Ulala Imai: AMAZING
Press:
Hyperallergic, March 27, 2021
Contemporary Art Review Los Angeles (Carla): March 17, 2021
Contemporary Art Daily: March 15, 2021
artillery, March 10, 2021
Special Ops, March 3, 2021
Art Viewer, February 22, 2021
Nonaka Hill is pleased to present AMAZING, a selection of recent paintings by Japanese artist Ulala Imai in her first solo exhibition in the United States.
Bananas don’t really go with Darth Vader, except in parenthood.

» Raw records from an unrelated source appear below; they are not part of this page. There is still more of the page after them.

-- ==== Sys2Proof/Laws/State.lean ====
section
/-! SUPPORT. One lemma per field per update of the state: what each named update leaves and what it sets. -/

namespace Sys2Proof

@[simp] theorem Config.N_pos (c : Config) : 0 < c.N := Nat.succ_pos _

@[simp] theorem Config.N_ne_zero (c : Config) : c.N ≠ 0 := Nat.succ_ne_zero _

theorem Config.N_le (c : Config) : c.N ≤ 65535 := c.capacityPred.isLt

end Sys2Proof

namespace Sys2Proof.Machine

section
variable (s : State) (st : Status) (v : Word) (d : List Byte) (f : Option Frame) (a : Agent) (p : Port)
  (q : List PortItem) (t : Option RecvTransfer) (b : Byte) (bs : List Byte) (n : Nat) (r : Option Byte)
  (rs : List (Option Byte)) (es : List Event)


/-! ### respond -/

@[simp] theorem respond_cfg : (respond st v d f s).cfg = s.cfg := rfl

@[simp] theorem respond_storage : (respond st v d f s).storage = s.storage := rfl

@[simp] theorem respond_wi : (respond st v d f s).wi = s.wi := rfl

@[simp] theorem respond_len : (respond st v d f s).len = s.len := rfl

@[simp] theorem respond_lc : (respond st v d f s).lc = s.lc := rfl

@[simp] theorem respond_producer : (respond st v d f s).producer = s.producer := rfl

@[simp] theorem respond_consumer : (respond st v d f s).consumer = s.consumer := rfl

@[simp] theorem respond_schedule : (respond st v d f s).schedule = s.schedule := rfl

@[simp] theorem respond_serving : (respond st v d f s).serving = s.serving := rfl

@[simp] theorem respond_responses : (respond st v d f s).responses = s.responses ++ [{ status := st, value := v, data := d, frame := f }] := rfl

@[simp] theorem respond_draws : (respond st v d f s).draws = s.draws := rfl

/-! ### a port replaced -/

@[simp] theorem setPort_cfg : (s.setPort a p).cfg = s.cfg := by
  cases a <;> rfl

@[simp] theorem setPort_storage : (s.setPort a p).storage = s.storage := by
  cases a <;> rfl

@[simp] theorem setPort_wi : (s.setPort a p).wi = s.wi := by
  cases a <;> rfl

@[simp] theorem setPort_len : (s.setPort a p).len = s.len := by
  cases a <;> rfl

@[simp] theorem setPort_lc : (s.setPort a p).lc = s.lc := by
  cases a <;> rfl

@[simp] theorem setPort_schedule : (s.setPort a p).schedule = s.schedule := by
  cases a <;> rfl

@[simp] theorem setPort_serving : (s.setPort a p).serving = s.serving := by
  cases a <;> rfl

@[simp] theorem setPort_responses : (s.setPort a p).responses = s.responses := by
  cases a <;> rfl

@[simp] theorem setPort_draws : (s.setPort a p).draws = s.draws := by
  cases a <;> rfl

@[simp] theorem setPort_port : (s.setPort a p).port a = p := by
  cases a <;> rfl

@[simp] theorem setQueue_cfg : (s.setQueue a q).cfg = s.cfg := by
  cases a <;> rfl

@[simp] theorem setQueue_storage : (s.setQueue a q).storage = s.storage := by
  cases a <;> rfl

@[simp] theorem setQueue_wi : (s.setQueue a q).wi = s.wi := by
  cases a <;> rfl

@[simp] theorem setQueue_len : (s.setQueue a q).len = s.len := by
  cases a <;> rfl

@[simp] theorem setQueue_lc : (s.setQueue a q).lc = s.lc := by
  cases a <;> rfl

@[simp] theorem setQueue_schedule : (s.setQueue a q).schedule = s.schedule := by
  cases a <;> rfl

@[simp] theorem setQueue_serving : (s.setQueue a q).serving = s.serving := by
  cases a <;> rfl

@[simp] theorem setQueue_responses : (s.setQueue a q).responses = s.responses := by
  cases a <;> rfl

@[simp] theorem setQueue_draws : (s.setQueue a q).draws = s.draws := by
  cases a <;> rfl

@[simp] theorem setTransfer_cfg : (s.setTransfer t).cfg = s.cfg := by
  simp [State.setTransfer]

@[simp] theorem setTransfer_storage : (s.setTransfer t).storage = s.storage := by
  simp [State.setTransfer]

@[simp] theorem setTransfer_wi : (s.setTransfer t).wi = s.wi := by
  simp [State.setTransfer]

@[simp] theorem setTransfer_len : (s.setTransfer t).len = s.len := by
  simp [State.setTransfer]

@[simp] theorem setTransfer_lc : (s.setTransfer t).lc = s.lc := by
  simp [State.setTransfer]

@[simp] theorem setTransfer_schedule : (s.setTransfer t).schedule = s.schedule := by
  simp [State.setTransfer]

@[simp] theorem setTransfer_serving : (s.setTransfer t).serving = s.serving := by
  simp [State.setTransfer]

@[simp] theorem setTransfer_responses : (s.setTransfer t).responses = s.responses := by
  simp [State.setTransfer]

@[simp] theorem setTransfer_draws : (s.setTransfer t).draws = s.draws := by
  simp [State.setTransfer]

/-! ### the agent served -/

@[simp] theorem served_cfg : (s.served a es).cfg = s.cfg := rfl

@[simp] theorem served_storage : (s.served a es).storage = s.storage := rfl

@[simp] theorem served_wi : (s.served a es).wi = s.wi := rfl

@[simp] theorem served_len : (s.served a es).len = s.len := rfl

@[simp] theorem served_lc : (s.served a es).lc = s.lc := rfl

@[simp] theorem served_producer : (s.served a es).producer = s.producer := rfl

@[simp] theorem served_consumer : (s.served a es).consumer = s.consumer := rfl

@[simp] theorem served_schedule : (s.served a es).schedule = es := rfl

@[simp] theorem served_serving : (s.served a es).serving = a := rfl

@[simp] theorem served_responses : (s.served a es).responses = s.responses := rfl

@[simp] theorem served_draws : (s.served a es).draws = s.draws := rfl

@[simp] theorem served_port : (s.served a es).port = s.port := rfl

/-! ### PushByte -/

@[simp] theorem pushByte_cfg : (pushByte b s).cfg = s.cfg := by
  unfold pushByte; split <;> rfl

@[simp] theorem pushByte_storage : (pushByte b s).storage = s.storage.write s.writeSlot b := by
  unfold pushByte; split <;> rfl

@[simp] theorem pushByte_wi : (pushByte b s).wi = (s.wi + 1) % s.cfg.N := by
  unfold pushByte; split <;> rfl

@[simp] theorem pushByte_producer : (pushByte b s).producer = s.producer := by
  unfold pushByte; split <;> rfl

@[simp] theorem pushByte_consumer : (pushByte b s).consumer = s.consumer := by
  unfold pushByte; split <;> rfl

@[simp] theorem pushByte_schedule : (pushByte b s).schedule = s.schedule := by
  unfold pushByte; split <;> rfl

@[simp] theorem pushByte_serving : (pushByte b s).serving = s.serving := by
  unfold pushByte; split <;> rfl

@[simp] theorem pushByte_responses : (pushByte b s).responses = s.responses := by
  unfold pushByte; split <;> rfl

@[simp] theorem pushByte_draws : (pushByte b s).draws = s.draws := by
  unfold pushByte; split <;> rfl

theorem pushByte_len : (pushByte b s).len = if s.len = s.cfg.N then s.len else s.len + 1 := by
  unfold pushByte; split <;> rfl

theorem pushByte_lc : (pushByte b s).lc = lcAfterAppend b
    (if s.len = s.cfg.N then lcAfterEvict s.cfg.lineEvict (s.storage.read s.writeSlot) s.lc else s.lc) := by
  unfold pushByte; split <;> rfl

/-- An append said at once: four fields change (R100). -/
theorem pushByte_eq : pushByte b s = { s with
    storage := s.storage.write s.writeSlot b
    wi      := (s.wi + 1) % s.cfg.N
    len     := if s.len = s.cfg.N then s.len else s.len + 1
    lc      := lcAfterAppend b
      (if s.len = s.cfg.N then lcAfterEvict s.cfg.lineEvict (s.storage.read s.writeSlot) s.lc else s.lc) } := by
  unfold pushByte; split_ifs <;> rfl

@[simp] theorem pushBytes_cfg : (pushBytes bs s).cfg = s.cfg := by
  induction bs generalizing s with
  | nil => rfl
  | cons b bs ih => simp [pushBytes, ih]

@[simp] theorem pushBytes_producer : (pushBytes bs s).producer = s.producer := by
  induction bs generalizing s with
  | nil => rfl
  | cons b bs ih => simp [pushBytes, ih]

@[simp] theorem pushBytes_consumer : (pushBytes bs s).consumer = s.consumer := by
  induction bs generalizing s with
  | nil => rfl
  | cons b bs ih => simp [pushBytes, ih]

@[simp] theorem pushBytes_schedule : (pushBytes bs s).schedule = s.schedule := by
  induction bs generalizing s with
  | nil => rfl
  | cons b bs ih => simp [pushBytes, ih]

@[simp] theorem pushBytes_serving : (pushBytes bs s).serving = s.serving := by
  induction bs generalizing s with
  | nil => rfl
  | cons b bs ih => simp [pushBytes, ih]

@[simp] theorem pushBytes_responses : (pushBytes bs s).responses = s.responses := by
  induction bs generalizing s with
  | nil => rfl
  | cons b bs ih => simp [pushBytes, ih]

@[simp] theorem pushBytes_draws : (pushBytes bs s).draws = s.draws := by
  induction bs generalizing s with
  | nil => rfl
  | cons b bs ih => simp [pushBytes, ih]

/-! ### PopByte -/

@[simp] theorem popByte_cfg : (popByte s).2.cfg = s.cfg := by
  unfold popByte; split <;> rfl

@[simp] theorem popByte_storage : (popByte s).2.storage = s.storage := by
  unfold popByte; split <;> rfl

@[simp] theorem popByte_wi : (popByte s).2.wi = s.wi := by
  unfold popByte; split <;> rfl

@[simp] theorem popByte_producer : (popByte s).2.producer = s.producer := by
  unfold popByte; split <;> rfl

@[simp] theorem popByte_consumer : (popByte s).2.consumer = s.consumer := by
  unfold popByte; split <;> rfl

@[simp] theorem popByte_schedule : (popByte s).2.schedule = s.schedule := by
  unfold popByte; split <;> rfl

@[simp] theorem popByte_serving : (popByte s).2.serving = s.serving := by
  unfold popByte; split <;> rfl

@[simp] theorem popByte_responses : (popByte s).2.responses = s.responses := by
  unfold popByte; split <;> rfl

@[simp] theorem popByte_draws : (popByte s).2.draws = s.draws := by
  unfold popByte; split <;> rfl

@[simp] theorem popBytes_cfg : (popBytes n s).2.cfg = s.cfg := by
  induction n generalizing s with
  | zero => rfl
  | succ n ih => simp [popBytes, ih]

@[simp] theorem popBytes_storage : (popBytes n s).2.storage = s.storage := by
  induction n generalizing s with
  | zero => rfl
  | succ n ih => simp [popBytes, ih]

@[simp] theorem popBytes_wi : (popBytes n s).2.wi = s.wi := by
  induction n generalizing s with
  | zero => rfl
  | succ n ih => simp [popBytes, ih]

@[simp] theorem popBytes_producer : (popBytes n s).2.producer = s.producer := by
  induction n generalizing s with
  | zero => rfl
  | succ n ih => simp [popBytes, ih]

@[simp] theorem popBytes_consumer : (popBytes n s).2.consumer = s.consumer := by
  induction n generalizing s with
  | zero => rfl
  | succ n ih => simp [popBytes, ih]

@[simp] theorem popBytes_schedule : (popBytes n s).2.schedule = s.schedule := by
  induction n generalizing s with
  | zero => rfl
  | succ n ih => simp [popBytes, ih]

@[simp] theorem popBytes_serving : (popBytes n s).2.serving = s.serving := by
  induction n generalizing s with
  | zero => rfl
  | succ n ih => simp [popBytes, ih]

@[simp] theorem popBytes_responses : (popBytes n s).2.responses = s.responses := by
  induction n generalizing s with
  | zero => rfl
  | succ n ih => simp [popBytes, ih]

@[simp] theorem popBytes_draws : (popBytes n s).2.draws = s.draws := by
  induction n generalizing s with
  | zero => rfl
  | succ n ih => simp [popBytes, ih]

/-! ### draws -/

@[simp] theorem drawByte_cfg : (drawByte s).2.cfg = s.cfg := rfl

@[simp] theorem drawMatch_cfg : (drawMatch s).2.cfg = s.cfg := rfl

@[simp] theorem drawByte_storage : (drawByte s).2.storage = s.storage := rfl

@[simp] theorem drawMatch_storage : (drawMatch s).2.storage = s.storage := rfl

@[simp] theorem drawByte_wi : (drawByte s).2.wi = s.wi := rfl

@[simp] theorem drawMatch_wi : (drawMatch s).2.wi = s.wi := rfl

@[simp] theorem drawByte_len : (drawByte s).2.len = s.len := rfl

@[simp] theorem drawMatch_len : (drawMatch s).2.len = s.len := rfl

@[simp] theorem drawByte_lc : (drawByte s).2.lc = s.lc := rfl

@[simp] theorem drawMatch_lc : (drawMatch s).2.lc = s.lc := rfl

@[simp] theorem drawByte_producer : (drawByte s).2.producer = s.producer := rfl

@[simp] theorem drawMatch_producer : (drawMatch s).2.producer = s.producer := rfl

@[simp] theorem drawByte_consumer : (drawByte s).2.consumer = s.consumer := rfl

@[simp] theorem drawMatch_consumer : (drawMatch s).2.consumer = s.consumer := rfl

@[simp] theorem drawByte_schedule : (drawByte s).2.schedule = s.schedule := rfl

@[simp] theorem drawMatch_schedule : (drawMatch s).2.schedule = s.schedule := rfl

@[simp] theorem drawByte_serving : (drawByte s).2.serving = s.serving := rfl

@[simp] theorem drawMatch_serving : (drawMatch s).2.serving = s.serving := rfl

@[simp] theorem drawByte_responses : (drawByte s).2.responses = s.responses := rfl

@[simp] theorem drawMatch_responses : (drawMatch s).2.responses = s.responses := rfl

@[simp] theorem drawByte_draws : (drawByte s).2.draws = s.draws + 1 := rfl

@[simp] theorem drawMatch_draws : (drawMatch s).2.draws = s.draws + 1 := rfl

@[simp] theorem fillDraws_cfg : (fillDraws rs s).2.cfg = s.cfg := by
  induction rs generalizing s with
  | nil => rfl
  | cons r rs ih => cases r <;> simp [fillDraws, ih]

@[simp] theorem fillDraws_storage : (fillDraws rs s).2.storage = s.storage := by
  induction rs generalizing s with
  | nil => rfl
  | cons r rs ih => cases r <;> simp [fillDraws, ih]

@[simp] theorem fillDraws_wi : (fillDraws rs s).2.wi = s.wi := by
  induction rs generalizing s with
  | nil => rfl
  | cons r rs ih => cases r <;> simp [fillDraws, ih]

@[simp] theorem fillDraws_len : (fillDraws rs s).2.len = s.len := by
  induction rs generalizing s with
  | nil => rfl
  | cons r rs ih => cases r <;> simp [fillDraws, ih]

@[simp] theorem fillDraws_lc : (fillDraws rs s).2.lc = s.lc := by
  induction rs generalizing s with
  | nil => rfl
  | cons r rs ih => cases r <;> simp [fillDraws, ih]

@[simp] theorem fillDraws_producer : (fillDraws rs s).2.producer = s.producer := by
  induction rs generalizing s with
  | nil => rfl
  | cons r rs ih => cases r <;> simp [fillDraws, ih]

@[simp] theorem fillDraws_consumer : (fillDraws rs s).2.consumer = s.consumer := by
  induction rs generalizing s with
  | nil => rfl
  | cons r rs ih => cases r <;> simp [fillDraws, ih]

@[simp] theorem fillDraws_schedule : (fillDraws rs s).2.schedule = s.schedule := by
  induction rs generalizing s with
  | nil => rfl
  | cons r rs ih => cases r <;> simp [fillDraws, ih]

@[simp] theorem fillDraws_serving : (fillDraws rs s).2.serving = s.serving := by
  induction rs generalizing s with
  | nil => rfl
  | cons r rs ih => cases r <;> simp [fillDraws, ih]

@[simp] theorem fillDraws_responses : (fillDraws rs s).2.responses = s.responses := by
  induction rs generalizing s with
  | nil => rfl
  | cons r rs ih => cases r <;> simp [fillDraws, ih]

/-! ### respondByte -/

@[simp] theorem respondByte_cfg : (respondByte r s).cfg = s.cfg := by
  cases r <;> rfl

@[simp] theorem respondByte_storage : (respondByte r s).storage = s.storage := by
  cases r <;> rfl

@[simp] theorem respondByte_wi : (respondByte r s).wi = s.wi := by
  cases r <;> rfl

@[simp] theorem respondByte_len : (respondByte r s).len = s.len := by
  cases r <;> rfl

@[simp] theorem respondByte_lc : (respondByte r s).lc = s.lc := by
  cases r <;> rfl

@[simp] theorem respondByte_producer : (respondByte r s).producer = s.producer := by
  cases r <;> rfl

@[simp] theorem respondByte_consumer : (respondByte r s).consumer = s.consumer := by
  cases r <;> rfl

@[simp] theorem respondByte_schedule : (respondByte r s).schedule = s.schedule := by
  cases r <;> rfl

@[simp] theorem respondByte_serving : (respondByte r s).serving = s.serving := by
  cases r <;> rfl

@[simp] theorem respondByte_draws : (respondByte r s).draws = s.draws := by
  cases r <;> rfl

end

end Sys2Proof.Machine
end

The exhibition title AMAZING derives from Ulala Imai’s daughter’s school project to name a new country and design its flag. Living life in a state of AMAZING is intimately shared by the artist. Imai’s other exhibitions have been titled LOVERS and GATHERING. They all sound good, or something to aspire to.
In Nonaka-Hill’s Yum Yum gallery, paintings with Imai’s oft repeated subject of a limber, loving brown monkey embracing a stiff yellow bear are interspersed with images of cozy foods, giving the impression that we are trespassing into their domestic environment, and indeed we are. “Distance” depicts the shock and dismay of a family “Covid-bubble” possibly contaminated by an intruder, while “Mask” also resonates with these pandemic times, when many of us have stayed home and baked bread. The adjacent “Butter Toast” paintings are another repeated subject of Imai’s. The artist, who says she can only paint in oil, finds reciprocity between the act of spreading butter on bread and of brushing oil paint onto canvas. Preferring to paint quickly, Imai’s forms have a soft effect, augmented by just enough efficient brushstrokes to snap the image into being. The artist feels that with too much detail the toast “would end up looking like it had been baked for a long time and not very tasty”.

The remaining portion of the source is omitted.